Morte e utopia, esperança e martírio

Por Pe. Benedito Ferraro

“Nós disputamos os peixes podres com os urubus” (Favelados do lixão do Bairro São Judas — Campinas — SP).

Não há dúvida de que vivemos num continente onde sempre se morreu e continuou-se a morrer “antes do tempo”. Ao mesmo tempo, “morre-se” para que se possa “viver”. Eis aí o paradoxo a se desvendar: Morte e Vida. Este paradoxo já está presente na vida de Jesus que morre para nos dar a vida, morre por nós. Esse é o sentido da palavra de Jesus em João: “Ninguém tem maior amor do que aquele que dá a vida por seus amigos” (Jo 15,13). Ou “O Pai me ama, porque dou a minha vida para retomá-la. Ninguém ma arrebata, mas eu a dou livremente. Tenho poder de entregá-la e poder de retomá-la; este é o preceito que recebi do Pai” (Jo 10,17-18). Ou ainda: “Se o grão de trigo que cai na terra não morrer permanecerá só; mas se morrer produzirá muito fruto” (Jo 12,24).

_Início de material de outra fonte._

@[simp] theorem Dev.view_solPhase (d : Dev) (c p : Nat) (h : solPhaseFlds ⊆ κ.flds) : (d.solPhase c p).view κ = d.view κ := by
  simp only [solPhaseFlds_subset, List.cons_subset] at h
  simp +decide [Dev.solPhase, h]

@[simp] theorem Dev.view_solRelease (d : Dev) (c : Nat) (h : F.SOL_BANK_STAT_BANK ∈ κ.flds) : (d.solRelease c).view κ = d.view κ := by
  simp +decide [Dev.solRelease, h]

@[simp] theorem Dev.view_solCount (d : Dev) (c : Nat) (h : F.SOL_Q_STAT_COUNT ∈ κ.flds) : (d.solCount c).view κ = d.view κ := by
  simp [Dev.solCount, h]

@[simp] theorem Dev.view_solPop (d : Dev) (c : Nat) (h : F.SOL_Q_STAT_COUNT ∈ κ.flds) : (d.solPop c).view κ = d.view κ := by
  simp [Dev.solPop, h]

@[simp] theorem Dev.view_bstMeasure (d : Dev) (b v : Nat) (h : F.SOL_BST_STAT_VNOW ∈ κ.flds) : (d.bstMeasure b v).view κ = d.view κ := by
  simp +decide [Dev.bstMeasure, h]

@[simp] theorem Dev.view_bstStop (d : Dev) : d.bstStop.view κ = d.view κ := by
  simp +decide [Dev.bstStop]

@[simp] theorem Dev.view_solMeas (d : Dev) (c : Nat) (i : Nat) (h : F.SOL_CH_IMEAS_IMEAS ∈ κ.flds) : (d.solMeas c i).view κ = d.view κ := by
  simp +decide [Dev.solMeas, h]

@[simp] theorem Dev.view_solDrop (d : Dev) (c : Nat) (f : Fld) (h : solPhaseFlds ++ [F.SOL_Q_STAT_COUNT] ⊆ κ.flds) (hf : f ∈ κ.flds) :
    (d.solDrop c f).view κ = d.view κ := by
  simp only [solPhaseFlds_subset, List.append_subset, List.cons_subset] at h
  simp +decide [Dev.solDrop, h, hf, solPhaseFlds_subset]

@[simp] theorem Dev.view_solLose (d : Dev) (c : Nat) (f : Fld) (h : solPhaseFlds ++ [F.SOL_Q_STAT_COUNT] ⊆ κ.flds) (hf : f ∈ κ.flds) :
    (d.solLose c f).view κ = d.view κ := by
  simp only [List.append_subset, List.cons_subset] at h
  simp [Dev.solLose, h, hf]

@[simp] theorem Dev.view_solStart (d : Dev) (c : Nat) (boost : Bool) (h : solPhaseFlds ++ [F.SOL_EV_TSTART_T, F.SOL_Q_STAT_COUNT] ⊆ κ.flds) :
    (d.solStart c boost).view κ = d.view κ := by
  simp only [List.append_subset, List.cons_subset] at h
  simp +decide [Dev.solStart, h]

@[simp] theorem Dev.view_solCheck3 (d : Dev) (c : Nat) (h : solPhaseFlds ++ [F.SOL_EV_TSTART_T, F.SOL_Q_STAT_COUNT] ⊆ κ.flds) :
    (d.solCheck3 c).view κ = d.view κ := by
  simp only [List.append_subset, List.cons_subset] at h
  simp +decide [Dev.solCheck3, h]

@[simp] theorem Dev.view_solTry (d : Dev) (c : Nat) (h : solPhaseFlds ++ [F.SOL_CH_FLAGS_DEFER, F.SOL_CH_FLAGS_UVDROP, F.SOL_EV_TSTART_T, F.SOL_Q_STAT_COUNT]
      ⊆ κ.flds) :
    (d.solTry c).view κ = d.view κ := by
  simp only [solPhaseFlds_subset, List.append_subset, List.cons_subset] at h
  simp +decide [Dev.solTry, h, solPhaseFlds_subset]

@[simp] theorem Dev.view_solNoKink (d : Dev) (c : Nat) (h : [F.SOL_CH_FLAGS_NOKINK, F.SOL_EV_FLAGS_FLAGS, F.SOL_EV_TIME_KINK] ⊆ κ.flds) :
    (d.solNoKink c).view κ = d.view κ := by
  simp only [List.cons_subset] at h
  simp +decide [Dev.solNoKink, h]

@[simp] theorem Dev.view_solRequest (d : Dev) (c : Nat) (q : Int) (late : Bool) (h : solPhaseFlds ++ [F.SOL_CH_FLAGS_DEFER, F.SOL_CH_FLAGS_NOKINK,
      F.SOL_CH_FLAGS_OFFDEF, F.SOL_CH_FLAGS_OFFREJ, F.SOL_CH_FLAGS_UVDROP, F.SOL_EV_FLAGS_FLAGS, F.SOL_EV_TIME_KINK, F.SOL_EV_TSTART_T, F.SOL_Q_STAT_COUNT] ⊆
      κ.flds) :
    (d.solRequest c q late).view κ = d.view κ := by
  simp only [List.append_subset, List.cons_subset] at h
  simp +decide [Dev.solRequest, h]

@[simp] theorem Dev.view_solDecay (d : Dev) (c : Nat) (ev : Bool) (h : solPhaseFlds ++ [F.SOL_EV_FLAGS_FLAGS, F.SOL_EV_SEQ_SEQ] ⊆ κ.flds) :
    (d.solDecay c ev).view κ = d.view κ := by
  simp only [solPhaseFlds_subset, List.append_subset, List.cons_subset] at h
  simp +decide [Dev.solDecay, h, solPhaseFlds_subset]

@[simp] theorem Dev.view_solStop (d : Dev) (c : Nat) (h : solPhaseFlds ++ [F.SOL_EV_FLAGS_FLAGS, F.SOL_EV_SEQ_SEQ] ⊆ κ.flds) :
    (d.solStop c).view κ = d.view κ := by
  simp only [List.append_subset, List.cons_subset] at h
  simp [Dev.solStop, h]

@[simp] theorem Dev.view_solWithdraw (d : Dev) (c : Nat) (h : solPhaseFlds ⊆ κ.flds) : (d.solWithdraw c).view κ = d.view κ := by
  simp only [solPhaseFlds_subset, List.cons_subset] at h
  simp only [Dev.solWithdraw]
  split <;> simp +decide [h, solPhaseFlds_subset]

@[simp] theorem Dev.view_solDithSync (d : Dev) (c : Nat) : (d.solDithSync c).view κ = d.view κ := by
  simp +decide [Dev.solDithSync]

/-- What a solenoid channel that follows its switch writes. -/
def solSyncFlds : List Fld := [F.COM_STAT_FAULT, F.SOL_BANK_STAT_BANK, F.SOL_CH_FLAGS_DEFER, F.SOL_CH_FLAGS_NOKINK, F.SOL_CH_FLAGS_OFFDEF,
  F.SOL_CH_FLAGS_OFFREJ, F.SOL_CH_FLAGS_UVDROP, F.SOL_CH_STAT_FAULT, F.SOL_CH_STAT_PHASE, F.SOL_EV_FLAGS_FLAGS, F.SOL_EV_SEQ_SEQ, F.SOL_EV_TIME_KINK,
  F.SOL_EV_TSTART_T, F.SOL_Q_STAT_COUNT]

theorem solSyncFlds_subset {l : List Fld} : solSyncFlds ⊆ l ↔ [F.COM_STAT_FAULT, F.SOL_BANK_STAT_BANK, F.SOL_CH_FLAGS_DEFER, F.SOL_CH_FLAGS_NOKINK,
    F.SOL_CH_FLAGS_OFFDEF, F.SOL_CH_FLAGS_OFFREJ, F.SOL_CH_FLAGS_UVDROP, F.SOL_CH_STAT_FAULT, F.SOL_CH_STAT_PHASE, F.SOL_EV_FLAGS_FLAGS, F.SOL_EV_SEQ_SEQ,
    F.SOL_EV_TIME_KINK, F.SOL_EV_TSTART_T, F.SOL_Q_STAT_COUNT] ⊆ l := by
  rw [solSyncFlds]

@[simp] theorem Dev.view_solSync (d : Dev) (c : Nat) (h : solSyncFlds ⊆ κ.flds) : (d.solSync c).view κ = d.view κ := by
  simp only [solSyncFlds_subset, List.cons_subset] at h
  simp +decide [Dev.solSync, h, solPhaseFlds_subset]

@[simp] theorem Dev.view_solSupply (d : Dev) (f : Fld) (v : Bool) (hf : f ∈ κ.flds) : (d.solSupply f v).view κ = d.view κ := by
  simp [Dev.solSupply, hf]

@[simp] theorem Dev.view_solAllOff (d : Dev) (h : solPhaseFlds ++ [F.SOL_CH_FLAGS_UVDROP, F.SOL_EV_FLAGS_FLAGS, F.SOL_EV_SEQ_SEQ, F.SOL_Q_STAT_COUNT] ⊆
      κ.flds) :
    d.solAllOff.view κ = d.view κ := by
  simp only [List.append_subset, List.cons_subset] at h
  simp [Dev.solAllOff, h]

@[simp] theorem Dev.view_solAllSync (d : Dev) (h : solSyncFlds ⊆ κ.flds) : d.solAllSync.view κ = d.view κ := by
  simp [Dev.solAllSync, h]

@[simp] theorem Dev.view_solRestart (d : Dev) (h : solSyncFlds ⊆ κ.flds) : d.solRestart.view κ = d.view κ := by
  simp +decide [Dev.solRestart, h]

@[simp] theorem Dev.view_solSetCut (d : Dev) (m : Nat) (h : solSyncFlds ++ [F.SOL_CH_FLAGS_FBCUT] ⊆ κ.flds) : (d.solSetCut m).view κ = d.view κ := by
  simp only [solSyncFlds_subset, List.append_subset, List.cons_subset] at h
  simp +decide [Dev.solSetCut, h, solPhaseFlds_subset, solSyncFlds_subset]

@[simp] theorem kept_execEventRequest (a : Acc) (on : Bool) (s : State) (h : [F.COM_STAT_FAULT, F.SOL_BANK_STAT_BANK, F.SOL_CH_CMD_ON, F.SOL_CH_FLAGS_DEFER,
      F.SOL_CH_FLAGS_NOKINK, F.SOL_CH_FLAGS_OFFDEF, F.SOL_CH_FLAGS_OFFREJ, F.SOL_CH_FLAGS_UVDROP, F.SOL_CH_STAT_FAULT, F.SOL_CH_STAT_PHASE,
      F.SOL_EV_FLAGS_FLAGS, F.SOL_EV_SEQ_SEQ, F.SOL_EV_TIME_KINK, F.SOL_EV_TSTART_T, F.SOL_Q_STAT_COUNT] ⊆ κ.flds) :
    Kept κ s (execEventRequest a on s) := by
  simp only [List.cons_subset] at h
  simp [execEventRequest, h, solSyncFlds_subset]

@[simp] theorem kept_execCurrentSetpoint (a : Acc) (v : BitVec 16) (s : State) (h : [F.COM_STAT_FAULT, F.SOL_BANK_STAT_BANK, F.SOL_CH_FLAGS_DEFER,
      F.SOL_CH_FLAGS_NOKINK, F.SOL_CH_FLAGS_OFFDEF, F.SOL_CH_FLAGS_OFFREJ, F.SOL_CH_FLAGS_UVDROP, F.SOL_CH_ISET_ISET, F.SOL_CH_STAT_FAULT,
      F.SOL_CH_STAT_PHASE, F.SOL_EV_FLAGS_FLAGS, F.SOL_EV_SEQ_SEQ, F.SOL_EV_TIME_KINK, F.SOL_EV_TSTART_T, F.SOL_Q_STAT_COUNT] ⊆ κ.flds) :
    Kept κ s (execCurrentSetpoint a v s) := by
  simp only [List.cons_subset] at h
  simp [execCurrentSetpoint, h, solSyncFlds_subset]

@[simp] theorem Dev.view_queuePush (d : Dev) (c : Nat) (h : [F.SOL_CH_FLAGS_LATE, F.SOL_Q_STAT_COUNT] ⊆ κ.flds) : (d.queuePush c).view κ = d.view κ := by
  simp only [List.cons_subset] at h
  simp [Dev.queuePush, h]

@[simp] theorem kept_execQueuePush (a : Acc) (s : State) (h : [F.SOL_CH_FLAGS_LATE, F.SOL_Q_STAT_COUNT] ⊆ κ.flds) : Kept κ s (execQueuePush a s) := by
  simp only [List.cons_subset] at h
  simp [execQueuePush, h]

@[simp] theorem kept_execQueueFlush (a : Acc) (s : State) (h : [F.COM_STAT_FAULT, F.SOL_BANK_STAT_BANK, F.SOL_CH_STAT_FAULT, F.SOL_CH_STAT_PHASE,
      F.SOL_Q_STAT_COUNT] ⊆ κ.flds) :
    Kept κ s (execQueueFlush a s) := by
  simp only [List.cons_subset] at h
  simp [execQueueFlush, h, solPhaseFlds_subset]

@[simp] theorem Dev.view_queueDue (d : Dev) (c : Nat) (h : [F.COM_STAT_FAULT, F.SOL_BANK_STAT_BANK, F.SOL_CH_FLAGS_DEFER, F.SOL_CH_FLAGS_LATE,
      F.SOL_CH_FLAGS_NOKINK, F.SOL_CH_FLAGS_OFFDEF, F.SOL_CH_FLAGS_OFFREJ, F.SOL_CH_FLAGS_UVDROP, F.SOL_CH_STAT_FAULT, F.SOL_CH_STAT_PHASE,
      F.SOL_EV_FLAGS_FLAGS, F.SOL_EV_TIME_KINK, F.SOL_EV_TSTART_T, F.SOL_Q_STAT_COUNT] ⊆ κ.flds) :
    (d.queueDue c).view κ = d.view κ := by
  simp only [List.cons_subset] at h
  unfold Dev.queueDue
  split <;> simp +decide [h, solPhaseFlds_subset]

@[simp] theorem kept_execEventStart (c : Fin 24) (rail : BitVec 8) (s : State) (h : [F.COM_STAT_FAULT, F.SOL_BANK_STAT_BANK, F.SOL_BST_STAT_VNOW,
      F.SOL_CH_FLAGS_DEFER, F.SOL_CH_FLAGS_UVDROP, F.SOL_CH_STAT_FAULT, F.SOL_CH_STAT_PHASE, F.SOL_EV_TSTART_T, F.SOL_Q_STAT_COUNT] ⊆ κ.flds) :
    Kept κ s (execEventStart c rail s) := by
  simp only [List.cons_subset] at h
  simp [execEventStart, h, solPhaseFlds_subset]

@[simp] theorem Dev.view_overlapDrop (d : Dev) (c : Nat) (h : [F.COM_STAT_FAULT, F.SOL_BANK_STAT_BANK, F.SOL_CH_FLAGS_OVLP, F.SOL_CH_STAT_FAULT,
      F.SOL_CH_STAT_PHASE, F.SOL_Q_STAT_COUNT] ⊆ κ.flds) :
    (d.overlapDrop c).view κ = d.view κ := by
  simp only [List.cons_subset] at h
  simp [Dev.overlapDrop, h, solPhaseFlds_subset]

@[simp] theorem Dev.view_boostWait (d : Dev) (c : Nat) (h : solPhaseFlds ++ [F.SOL_CH_FLAGS_BNRABT, F.SOL_CH_FLAGS_BSTNR, F.SOL_CH_FLAGS_UVDROP,
      F.SOL_EV_TSTART_T, F.SOL_Q_STAT_COUNT] ⊆ κ.flds) :
    (d.boostWait c).view κ = d.view κ := by
  simp only [List.append_subset, List.cons_subset] at h
  simp [Dev.boostWait, h]

@[simp] theorem kept_execBoostWaitExpiry (c : Fin 24) (rail : BitVec 8) (s : State) (h : [F.COM_STAT_FAULT, F.SOL_BANK_STAT_BANK, F.SOL_BST_STAT_VNOW,
      F.SOL_CH_FLAGS_BNRABT, F.SOL_CH_FLAGS_BSTNR, F.SOL_CH_FLAGS_UVDROP, F.SOL_CH_STAT_FAULT, F.SOL_CH_STAT_PHASE, F.SOL_EV_TSTART_T, F.SOL_Q_STAT_COUNT] ⊆
      κ.flds) :
    Kept κ s (execBoostWaitExpiry c rail s) := by
  simp only [List.cons_subset] at h
  simp [execBoostWaitExpiry, h, solPhaseFlds_subset]

@[simp] theorem Dev.view_solToPeak (d : Dev) (c : Nat) (h : solPhaseFlds ⊆ κ.flds) : (d.solToPeak c).view κ = d.view κ := by
  simp [Dev.solToPeak, h]

@[simp] theorem Dev.view_peakReached (d : Dev) (c i : Nat) (h : [F.COM_STAT_FAULT, F.SOL_BANK_STAT_BANK, F.SOL_CH_IMEAS_IMEAS, F.SOL_CH_STAT_FAULT,
      F.SOL_CH_STAT_PHASE, F.SOL_EV_TIME_TPK] ⊆ κ.flds) :
    (d.peakReached c i).view κ = d.view κ := by
  simp only [List.cons_subset] at h
  simp +decide [Dev.peakReached, h, solPhaseFlds_subset]

@[simp] theorem Dev.view_boostTimeout (d : Dev) (c : Nat) (h : [F.COM_STAT_FAULT, F.SOL_BANK_STAT_BANK, F.SOL_CH_FLAGS_NOPEAK, F.SOL_CH_STAT_FAULT,
      F.SOL_CH_STAT_PHASE, F.SOL_EV_TIME_TPK] ⊆ κ.flds) :
    (d.boostTimeout c).view κ = d.view κ := by
  simp only [List.cons_subset] at h
  simp +decide [Dev.boostTimeout, h, solPhaseFlds_subset]

@[simp] theorem Dev.view_peakEnd (d : Dev) (c : Nat) (h : solPhaseFlds ⊆ κ.flds) : (d.peakEnd c).view κ = d.view κ := by
  simp only [solPhaseFlds_subset, List.cons_subset] at h
  simp [Dev.peakEnd, h, solPhaseFlds_subset]

@[simp] theorem Dev.view_eventEnd (d : Dev) (c : Nat) (h : solSyncFlds ⊆ κ.flds) : (d.eventEnd c).view κ = d.view κ := by
  simp only [solSyncFlds_subset, List.cons_subset] at h
  simp [Dev.eventEnd, h, solPhaseFlds_subset, solSyncFlds_subset]

@[simp] theorem Dev.view_decayEnd (d : Dev) (c i : Nat) (h : [F.COM_STAT_FAULT, F.SOL_BANK_STAT_BANK, F.SOL_CH_FLAGS_DEFER, F.SOL_CH_FLAGS_NOKINK,
      F.SOL_CH_FLAGS_OFFDEF, F.SOL_CH_FLAGS_OFFREJ, F.SOL_CH_FLAGS_UVDROP, F.SOL_CH_IMEAS_IMEAS, F.SOL_CH_STAT_FAULT, F.SOL_CH_STAT_PHASE,
      F.SOL_EV_FLAGS_FLAGS, F.SOL_EV_SEQ_SEQ, F.SOL_EV_TIME_KINK, F.SOL_EV_TSTART_T, F.SOL_Q_STAT_COUNT] ⊆ κ.flds) :
    (d.decayEnd c i).view κ = d.view κ := by
  simp only [List.cons_subset] at h
  simp +decide [Dev.decayEnd, h, solPhaseFlds_subset, solSyncFlds_subset]

@[simp] theorem Dev.view_kinkDetect (d : Dev) (x : KinkIn) (h : F.SOL_EV_TIME_KINK ∈ κ.flds) : (d.kinkDetect x).view κ = d.view κ := by
  simp +decide [Dev.kinkDetect, h]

Semelhante busca de sentido da doação da vida através da morte, para que outros tenham condições de viver, encontramos presente em muitos testemunhos de mártires latino-americanos: “Estou sendo frequentemente ameaçado de morte. Devo dizer que como cristão, não creio na morte sem ressurreição. Se me matam, ressuscitarei no povo salvadorenho… Como pastor estou obrigado a dar a vida por quem amo, que são todos os salvadorenhos, inclusive aqueles que vão assassinar-me… O martírio é uma graça de Deus, que não creio merecer. Porém, se Deus aceita o sacrifício de minha vida, que meu sangue seja semente de libertação e o sinal de que a esperança será em breve uma realidade. Minha morte seja para a libertação de meu povo e um testemunho de esperança no futuro” (Oscar Romero, fev./1980). Este é um dos muitos testemunhos que se espelha no martírio de Jesus. Na América Latina, muitos são os que deram a vida em favor da justiça, do amor, da paz. Cristãos e não cristãos. Crentes e não crentes. São mártires não da fé cristã, mas mártires do Reino de Deus. Com seu martírio abrem a esperança no futuro. Proclamam o relativo de tudo, inclusive da própria vida e apontam para a grande utopia, a presença de Deus na história dos homens dando o pleno sentido a esta vida sacrificada por amor à justiça do Reino.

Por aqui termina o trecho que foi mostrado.